*** Data records ***

-- ==== Sys2Proof/Decode.lean ====
section
/-! DEFINITION. Field extractors, class predicates, the decoder, the encoder and the opcode table
(00_scope.md R11, R12; 30_encoding.md R90 to R101). -/

namespace Sys2Proof

/-! ## Field extractors (R11, R91): total on every word -/

/-- `w[31:26]`. -/
def opcode (w : Word) : BitVec 6 := w.extractLsb' 26 6
/-- `w[25:21]`. -/
def rsOf (w : Word) : RegNum := w.extractLsb' 21 5
/-- `w[20:16]`. -/
def rtOf (w : Word) : RegNum := w.extractLsb' 16 5
/-- `w[15:11]`. -/
def rdOf (w : Word) : RegNum := w.extractLsb' 11 5
/-- `w[10:6]`. -/
def shamtOf (w : Word) : BitVec 5 := w.extractLsb' 6 5
/-- `w[5:0]`. -/
def functOf (w : Word) : BitVec 6 := w.extractLsb' 0 6
/-- `w[15:0]`. -/
def immOf (w : Word) : Imm16 := w.extractLsb' 0 16
/-- Bits 25:0, the unused bits of a `halt` (R94). -/
def unusedOf (w : Word) : BitVec 26 := w.extractLsb' 0 26

/-! ## Class predicates (R12) -/

/-- `isNoop(w)`: the word 0. -/
def isNoop (w : Word) : Bool := w == 0
/-- `isAlu(w)`: opcode 0 and funct 32 or 34. -/
def isAlu (w : Word) : Bool := opcode w == 0 && (functOf w == 32 || functOf w == 34)
/-- `isAdd(w)`. -/
def isAdd (w : Word) : Bool := isAlu w && functOf w == 32
/-- `isSub(w)`. -/
def isSub (w : Word) : Bool := isAlu w && functOf w == 34
/-- `isLw(w)`. -/
def isLw (w : Word) : Bool := opcode w == 35
/-- `isSw(w)`. -/
def isSw (w : Word) : Bool := opcode w == 43
/-- `isBne(w)`. -/
def isBne (w : Word) : Bool := opcode w == 4
/-- `isHalt(w)`. -/
def isHalt (w : Word) : Bool := opcode w == 63

/-! ## The decoder -/

/-- Why a word is reserved (R101). -/
inductive Reserved where
  /-- An opcode other than 0, 4, 35, 43, 63. -/
  | opcode (op : BitVec 6)
  /-- Opcode 0, not the word 0, with a funct other than 32 or 34. -/
  | funct (f : BitVec 6)
  /-- Opcode 0 with funct 32 or 34 and a non-zero shamt. -/
  | shamt (s : BitVec 5)
  /-- A defined instruction with a used register field of 8 or more. -/
  | register
  deriving DecidableEq, Repr

/-- The instruction, if its used register fields name registers (R100). -/
def checkRegisters (i : Instr) : Except Reserved Instr :=
  if i.wf then .ok i else .error .register

/-- The two R-format instructions (R92). -/
def decodeR (w : Word) : Except Reserved Instr :=
  if functOf w = 32 then
    if shamtOf w = 0 then checkRegisters (.add (rdOf w) (rsOf w) (rtOf w)) else .error (.shamt (shamtOf w))
  else if functOf w = 34 then
    if shamtOf w = 0 then checkRegisters (.sub (rdOf w) (rsOf w) (rtOf w)) else .error (.shamt (shamtOf w))
  else .error (.funct (functOf w))

/-- The decoder, total on every word; the word 0 is tested before the R format (R99). -/
def decode (w : Word) : Except Reserved Instr :=
  if w = 0 then .ok .noop
  else if opcode w = 0 then decodeR w
  else if opcode w = 35 then checkRegisters (.lw (rtOf w) (immOf w) (rsOf w))
  else if opcode w = 43 then checkRegisters (.sw (rtOf w) (immOf w) (rsOf w))
  else if opcode w = 4 then checkRegisters (.bne (rsOf w) (rtOf w) (immOf w))
  else if opcode w = 63 then .ok (.halt (unusedOf w))
  else .error (.opcode (opcode w))

/-- The word is one of the seven encodings (R100), as the decoder sees it. -/
def wellFormedWord (w : Word) : Bool := (decode w).isOk

/-! ## The encoder -/

/-- The R format: opcode 0, shamt 0 (R92). -/
def encodeR (rs rt rd : RegNum) (funct : BitVec 6) : Word :=
  (0#6 ++ rs ++ rt ++ rd ++ 0#5 ++ funct : BitVec (6 + 5 + 5 + 5 + 5 + 6))

/-- The I format (R93). -/
def encodeI (op : BitVec 6) (rs rt : RegNum) (imm : Imm16) : Word :=
  (op ++ rs ++ rt ++ imm : BitVec (6 + 5 + 5 + 16))

/-- The word of an instruction (R92 to R95). -/
def encode : Instr → Word
  | .add rd rs rt => encodeR rs rt rd 32
  | .sub rd rs rt => encodeR rs rt rd 34
  | .lw rt imm rs => encodeI 35 rs rt imm
  | .sw rt imm rs => encodeI 43 rs rt imm
  | .bne rs rt imm => encodeI 4 rs rt imm
  | .halt unused => (63#6 ++ unused : BitVec (6 + 26))
  | .noop => 0

/-! ## The opcode table (R99) -/

/-- A row of R99: a word matches the row when its bits under the mask are the match value. -/
structure Row where
  mnemonic : String
  value : Word
  mask : Word
  strictMask : Word
  deriving DecidableEq, Repr

/-- The seven rows of R99. -/
def opcodeTable : List Row :=
  [⟨"add", 0x00000020, 0xFC0007FF, 0xFF18C7FF⟩,
   ⟨"sub", 0x00000022, 0xFC0007FF, 0xFF18C7FF⟩,
   ⟨"lw", 0x8C000000, 0xFC000000, 0xFF180000⟩,
   ⟨"sw", 0xAC000000, 0xFC000000, 0xFF180000⟩,
   ⟨"bne", 0x10000000, 0xFC000000, 0xFF180000⟩,
   ⟨"halt", 0xFC000000, 0xFC000000, 0xFC000000⟩,
   ⟨"noop", 0x00000000, 0xFFFFFFFF, 0xFFFFFFFF⟩]

/-- The word matches the row under its strict mask (R99, decision D23). -/
def Row.matchesStrictly (r : Row) (w : Word) : Bool := w &&& r.strictMask == r.value

/-- The row number of an instruction in `opcodeTable`. -/
def Instr.row : Instr → Nat
  | .add _ _ _ => 0
  | .sub _ _ _ => 1
  | .lw _ _ _ => 2
  | .sw _ _ _ => 3
  | .bne _ _ _ => 4
  | .halt _ => 5
  | .noop => 6

/-- What the decoder reads from the instruction whose `nbits` bits are `w` (log 14): the block has one length,
32 bits, and no byte view (R62, R90), so a longer row is no instruction, and bits above `nbits` are 0. -/
def decodeTableWord (nbits w : Nat) : Option Instr :=
  if nbits ≤ 32 then (decode (BitVec.ofNat 32 (w % 2 ^ nbits))).toOption else none

end Sys2Proof
end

***

[What to produce]
Repeat every entry exactly as written above.

[Finished exercise]
-- ==== Sys2Proof/Decode.lean ====
section
/-! DEFINITION. Field extractors, class predicates, the decoder, the encoder and the opcode table
(00_scope.md R11, R12; 30_encoding.md R90 to R101). -/

namespace Sys2Proof

/-! ## Field extractors (R11, R91): total on every word -/

/-- `w[31:26]`. -/
def opcode (w : Word) : BitVec 6 := w.extractLsb' 26 6
/-- `w[25:21]`. -/
def rsOf (w : Word) : RegNum := w.extractLsb' 21 5
/-- `w[20:16]`. -/
def rtOf (w : Word) : RegNum := w.extractLsb' 16 5
/-- `w[15:11]`. -/
def rdOf (w : Word) : RegNum := w.extractLsb' 11 5
/-- `w[10:6]`. -/
def shamtOf (w : Word) : BitVec 5 := w.extractLsb' 6 5
/-- `w[5:0]`. -/
def functOf (w : Word) : BitVec 6 := w.extractLsb' 0 6
/-- `w[15:0]`. -/
def immOf (w : Word) : Imm16 := w.extractLsb' 0 16
/-- Bits 25:0, the unused bits of a `halt` (R94). -/
def unusedOf (w : Word) : BitVec 26 := w.extractLsb' 0 26

/-! ## Class predicates (R12) -/

/-- `isNoop(w)`: the word 0. -/
def isNoop (w : Word) : Bool := w == 0
/-- `isAlu(w)`: opcode 0 and funct 32 or 34. -/
def isAlu (w : Word) : Bool := opcode w == 0 && (functOf w == 32 || functOf w == 34)
/-- `isAdd(w)`. -/
def isAdd (w : Word) : Bool := isAlu w && functOf w == 32
/-- `isSub(w)`. -/
def isSub (w : Word) : Bool := isAlu w && functOf w == 34
/-- `isLw(w)`. -/
def isLw (w : Word) : Bool := opcode w == 35
/-- `isSw(w)`. -/
def isSw (w : Word) : Bool := opcode w == 43
/-- `isBne(w)`. -/
def isBne (w : Word) : Bool := opcode w == 4
/-- `isHalt(w)`. -/
def isHalt (w : Word) : Bool := opcode w == 63

/-! ## The decoder -/

/-- Why a word is reserved (R101). -/
inductive Reserved where
  /-- An opcode other than 0, 4, 35, 43, 63. -/
  | opcode (op : BitVec 6)
  /-- Opcode 0, not the word 0, with a funct other than 32 or 34. -/
  | funct (f : BitVec 6)
  /-- Opcode 0 with funct 32 or 34 and a non-zero shamt. -/
  | shamt (s : BitVec 5)
  /-- A defined instruction with a used register field of 8 or more. -/
  | register
  deriving DecidableEq, Repr

/-- The instruction, if its used register fields name registers (R100). -/
def checkRegisters (i : Instr) : Except Reserved Instr :=
  if i.wf then .ok i else .error .register

/-- The two R-format instructions (R92). -/
def decodeR (w : Word) : Except Reserved Instr :=
  if functOf w = 32 then
    if shamtOf w = 0 then checkRegisters (.add (rdOf w) (rsOf w) (rtOf w)) else .error (.shamt (shamtOf w))
  else if functOf w = 34 then
    if shamtOf w = 0 then checkRegisters (.sub (rdOf w) (rsOf w) (rtOf w)) else .error (.shamt (shamtOf w))
  else .error (.funct (functOf w))

/-- The decoder, total on every word; the word 0 is tested before the R format (R99). -/
def decode (w : Word) : Except Reserved Instr :=
  if w = 0 then .ok .noop
  else if opcode w = 0 then decodeR w
  else if opcode w = 35 then checkRegisters (.lw (rtOf w) (immOf w) (rsOf w))
  else if opcode w = 43 then checkRegisters (.sw (rtOf w) (immOf w) (rsOf w))
  else if opcode w = 4 then checkRegisters (.bne (rsOf w) (rtOf w) (immOf w))
  else if opcode w = 63 then .ok (.halt (unusedOf w))
  else .error (.opcode (opcode w))

/-- The word is one of the seven encodings (R100), as the decoder sees it. -/
def wellFormedWord (w : Word) : Bool := (decode w).isOk

/-! ## The encoder -/

/-- The R format: opcode 0, shamt 0 (R92). -/
def encodeR (rs rt rd : RegNum) (funct : BitVec 6) : Word :=
  (0#6 ++ rs ++ rt ++ rd ++ 0#5 ++ funct : BitVec (6 + 5 + 5 + 5 + 5 + 6))

/-- The I format (R93). -/
def encodeI (op : BitVec 6) (rs rt : RegNum) (imm : Imm16) : Word :=
  (op ++ rs ++ rt ++ imm : BitVec (6 + 5 + 5 + 16))

/-- The word of an instruction (R92 to R95). -/
def encode : Instr → Word
  | .add rd rs rt => encodeR rs rt rd 32
  | .sub rd rs rt => encodeR rs rt rd 34
  | .lw rt imm rs => encodeI 35 rs rt imm
  | .sw rt imm rs => encodeI 43 rs rt imm
  | .bne rs rt imm => encodeI 4 rs rt imm
  | .halt unused => (63#6 ++ unused : BitVec (6 + 26))
  | .noop => 0

/-! ## The opcode table (R99) -/

/-- A row of R99: a word matches the row when its bits under the mask are the match value. -/
structure Row where
  mnemonic : String
  value : Word
  mask : Word
  strictMask : Word
  deriving DecidableEq, Repr

/-- The seven rows of R99. -/
def opcodeTable : List Row :=
  [⟨"add", 0x00000020, 0xFC0007FF, 0xFF18C7FF⟩,
   ⟨"sub", 0x00000022, 0xFC0007FF, 0xFF18C7FF⟩,
   ⟨"lw", 0x8C000000, 0xFC000000, 0xFF180000⟩,
   ⟨"sw", 0xAC000000, 0xFC000000, 0xFF180000⟩,
   ⟨"bne", 0x10000000, 0xFC000000, 0xFF180000⟩,
   ⟨"halt", 0xFC000000, 0xFC000000, 0xFC000000⟩,
   ⟨"noop", 0x00000000, 0xFFFFFFFF, 0xFFFFFFFF⟩]

/-- The word matches the row under its strict mask (R99, decision D23). -/
def Row.matchesStrictly (r : Row) (w : Word) : Bool := w &&& r.strictMask == r.value

/-- The row number of an instruction in `opcodeTable`. -/
def Instr.row : Instr → Nat
  | .add _ _ _ => 0
  | .sub _ _ _ => 1
  | .lw _ _ _ => 2
  | .sw _ _ _ => 3
  | .bne _ _ _ => 4
  | .halt _ => 5
  | .noop => 6

/-- What the decoder reads from the instruction whose `nbits` bits are `w` (log 14): the block has one length,
32 bits, and no byte view (R62, R90), so a longer row is no instruction, and bits above `nbits` are 0. -/
def decodeTableWord (nbits w : Nat) : Option Instr :=
  if nbits ≤ 32 then (decode (BitVec.ofNat 32 (w % 2 ^ nbits))).toOption else none

end Sys2Proof
end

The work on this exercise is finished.